Twisting words to twist minds: Let truth prevail

“When people were cutting each other with machetes I was only two years old,” said one young man to his friends to prove his age and justify why he is not yet married.
General Dallaire
General Dallaire

“When people were cutting each other with machetes I was only two years old,” said one young man to his friends to prove his age and justify why he is not yet married.

What stood out however was the influence of genocide negationists and apologists: what happened in Rwanda was an inter-ethnic conflict in which people killed each other.

It is a misrepresentation peddled by chief genocide architect Bagosora’s daughter Victoire Ingabire and her followers in the Netherlands and elsewhere.
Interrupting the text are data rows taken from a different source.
/-! Traps -/

/-- TAKING A TRAP of a handled cause with the handler idle: the context pauses at its instruction, TCAUSE, TADDR, TEPC, TNPC and TSTAT say what and where,
the handler is ready at 0x2C000 + 64 × TVEC, and no register and no byte changes; TRAP raises *software trap* with its code. A replayable fault is noted and the
instruction waits; a handled cause in the handler is a double fault. -/
def Obligations.TakingATrap : Prop :=
  ∀ (s : State) (t : Trap) (code : BitVec 12),
    exec (.trap code) s = .next (takeTrap ⟨0x08, 0, code.setWidth 64⟩ s) ∧
    (trapClass t.code = .handled → s.isHandler = false → s.core.trap.halted = false → s.core.trap.service = .none →
      s.core.trap.pendTraps = [] →
      ∃ v, takeTrap t s = v ∧ v.ctx.wait = .trapped ∧ v.ctx.pc = s.ctx.pc ∧ v.ctx.instret = s.ctx.instret ∧
        (v.ctxAt handlerIx).pc = 0x2C000 + 64 * s.core.trap.tvec.setWidth 64 ∧ (v.ctxAt handlerIx).wait = .ready ∧
        v.core.trap.tcause = BitVec.ofNat 64 (t.code.toNat + 4096 * ctxNum s.core.cur) ∧ v.core.trap.taddr = t.addr ∧
        v.core.trap.tepc = s.ctx.pc ∧ v.core.trap.tnpc = s.ctx.pc ∧ v.core.trap.tstat = t.stat ∧ v.core.regs = s.core.regs ∧
        v.mem = s.mem ∧ v.pkg = s.pkg ∧ BytesKept s v ∧ (∀ r : SReg, v.ctx.getS r = s.ctx.getS r) ∧ v.ctx.freed = s.ctx.freed) ∧
    (t.code = 0x14 → s.die < 24 → ∃ v, takeTrap t s = v ∧ v.ctx.wait = .pageFault t.addr t.stat ∧ v.ctx.pc = s.ctx.pc ∧
      (s.core.tenant, pageOf t.addr) ∈ (v.dieAt s.die).faults ∧ v.core.trap = s.core.trap ∧ BytesKept s v) ∧
    (trapClass t.code = .handled → s.isHandler = true →
      (takeTrap t s).core.trap.halted = true ∧ (takeTrap t s).core.trap.shadowCause = s.core.trap.tcause ∧
        (takeTrap t s).core.trap.shadowAddr = s.core.trap.taddr)

/-- ERET by the handler in the service of a trap taken at issue: action 0 issues the instruction again at TEPC, action 1 goes on behind it, action 2 ends
the context; TACT clears, and with nothing pending the handler sleeps. Any other action is a double fault. -/
def Obligations.ReturningFromATrap : Prop :=
  ∀ (s : State) (r : TrapRec), s.isHandler = true → s.core.trap.service = .trap r → r.qhead = false → r.frame = none → r.entry = none →
    r.ctx ≠ handlerIx → s.core.trap.halted = false → s.core.trap.pendTraps = [] → s.core.trap.pendIntrs = [] →
    (∀ v, s.core.gang = some v → (s.pkg.saved.all fun x => x.core != s.coreId || x.gang != v) = true) →
    (s.core.trap.tact = 0 → ∃ t, exec .eret s = .next t ∧ (t.ctxAt r.ctx).pc = s.core.trap.tepc ∧ (t.ctxAt r.ctx).wait = .ready ∧
      t.core.trap.tact = 0 ∧ t.core.trap.service = .none ∧ BytesKept s t ∧ t.core.regs = s.core.regs) ∧
    (s.core.trap.tact = 1 → ∃ t, exec .eret s = .next t ∧ (t.ctxAt r.ctx).pc = s.core.trap.tepc + 4 ∧
      (t.ctxAt r.ctx).wait = .ready ∧ t.core.trap.tact = 0 ∧ t.core.trap.service = .none ∧ BytesKept s t) ∧
    (s.core.trap.tact = 2 → ∃ t, exec .eret s = .next t ∧ (t.ctxAt r.ctx).live = false ∧ (t.ctxAt r.ctx).buf = [] ∧
      (t.ctxAt r.ctx).log = [] ∧ t.core.trap.service = .none ∧ BytesKept s t) ∧
    (3 ≤ s.core.trap.tact.toNat → ∃ t, exec .eret s = .next t ∧ t.core.trap.halted = true)

/-- SVCTX of a live helper in a pre-empt service saves it and frees its slot; LDCTX of the same context by the handler brings it back: registers, marks, predicates,
harness registers and buffered stores as they were. A context other than the handler traps at either. -/
def Obligations.SaveAndRestoreContext : Prop :=
  ∀ (s : State) (n : BitVec 4) (i : Fin 12) (g : W32), ctxIx n.toNat = some i → i ≠ 0 → i ≠ handlerIx → s.core.gang = some g →
    (s.isHandler = true → s.core.trap.service.saving = true → (s.ctxAt i).live = true → s.core.trap.saved.getLsbD i.val = false →
      (∀ h ∈ (s.ctxAt i).h.toList, handleValid h = false) →
      ∃ t v, exec (.svctx n) s = .next t ∧ (t.ctxAt i).live = false ∧ t.core.trap.saved.getLsbD i.val = true ∧ BytesKept s t ∧
        exec (.ldctx n) t = .next v ∧ (v.ctxAt i).live = true ∧ (v.ctxAt i).pc = (s.ctxAt i).pc ∧
        (∀ r : SReg, (s.ctxAt i).freed.getLsbD r.toNat = false → (v.ctxAt i).getS r = (s.ctxAt i).getS r) ∧
        (v.ctxAt i).freed = (s.ctxAt i).freed ∧ (v.ctxAt i).p = (s.ctxAt i).p ∧ (v.ctxAt i).h = (s.ctxAt i).h ∧
        (v.ctxAt i).tstamp = (s.ctxAt i).tstamp ∧ (v.ctxAt i).log ++ (v.ctxAt i).buf = (s.ctxAt i).log ++ (s.ctxAt i).buf) ∧
    (s.isHandler = false → (∀ w, encode (.svctx n) = some w → exec (.svctx n) s = .next (takeTrap ⟨0x03, 0, w.setWidth 64⟩ s)) ∧
      ∀ w, encode (.ldctx n) = some w → exec (.ldctx n) s = .next (takeTrap ⟨0x03, 0, w.setWidth 64⟩ s))

/-- Interrupts: a pre-empt reaches a core whose control context runs and is served with its TSTAT; a core whose image is due takes the restore interrupt with
its saved contexts in TSTAT; a lend that is over is ended. -/
def Obligations.PreemptRestoreLend : Prop :=
  ∀ s : State, s.core.trap.halted = false → s.core.trap.service = .none → s.core.trap.pendTraps = [] → s.core.trap.pendIntrs = [] →
    s.core.exch = none → s.core.bridled = false →
    (∀ st : BitVec 2, coreReached s s.core.tenant s.coreId = true → controlRuns s s.coreId = true → s.pkg.preempts = [(s.coreId, st)] →
      ∃ t, exec (.preemptInterrupt s.coreId st) s = .next t ∧ t.pkg.preempts = [] ∧ t.core.trap.tcause = 0x101 ∧
        t.core.trap.tstat = st.setWidth 64 ∧ (t.ctxAt handlerIx).pc = handlerEntry s.core.trap ∧
        (t.ctxAt handlerIx).wait = .ready ∧ BytesKept s t) ∧
    (∀ v, s.pkg.saved = [v] → v.core = s.coreId → restoreDue s v = true → v.rest.trap.halted = false → v.rest.trap.service = .none →
      v.rest.trap.pendTraps = [] → v.rest.trap.pendIntrs = [] →
      ∃ t, exec (.restoreInterrupt s.coreId v.gang) s = .next t ∧ t.core.gang = some v.gang ∧ t.core.trap.tcause = 0x102 ∧
        t.core.trap.tstat = (savedMask v).setWidth 64 ∧ t.core.scratch = v.rest.scratch ∧ t.core.rcache = [] ∧ t.mem = s.mem) ∧
    (lendDue s s.coreId = true →
      ∃ t, exec (.lendEnd s.coreId) s = .next t ∧ (∀ v ∈ t.pkg.saved, v.core = s.coreId → v.lent = none) ∧ t.mem = s.mem ∧
        (s.core.gang = none → t.core = s.core ∧ t.pkg.preempts = s.pkg.preempts) ∧
        (controlRuns s s.coreId = true → t.core = s.core ∧ t.pkg.preempts = s.pkg.preempts ++ [(s.coreId, 2)]) ∧
        (s.core.gang ≠ none → controlRuns s s.coreId = false → t.core.gang = none ∧ t.pkg.preempts = s.pkg.preempts))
The planned attempt to wipe an entire ethnic group from the face of the earth by a sitting government is presented as an interethnic conflict that affected all ethnic groups putting the victims and the perpetrators in the same situation.

There are those who will do anything to avoid the phrase: “genocide against Tutsis in Rwanda”, unpleasant as it is, by instead using the phrase “during the war”.

This is meant to gloss over the gravity of the evil scheme; after all people die during the war. There is a deliberate attempt by many in and beyond our society to blanket- cover the hunting down, torture, rape and systematic murder of men, women and children, whose names were read from lists prepared by government employees, as a consequence of war.

When someone asks about a victim of the genocidal killings the answer he/she is most likely to get is that he died during the war as if grey haired men, women and toddlers were combatants taking part in fighting.

Some of our leaders long ago found a way of going round the word genocide by using phrases and statements such as “what befell Rwanda”, “the problems of what happened to Rwandans” and “the disaster that befell Rwanda”.

The attempt is to present the planned and nearly accomplished annihilation of an ethnic group as an inevitable disaster or act of nature comparable to an earthquake, floods, or tsunami.

The idea is to avoid the politically incorrect word genocide in the advancement of their political goals.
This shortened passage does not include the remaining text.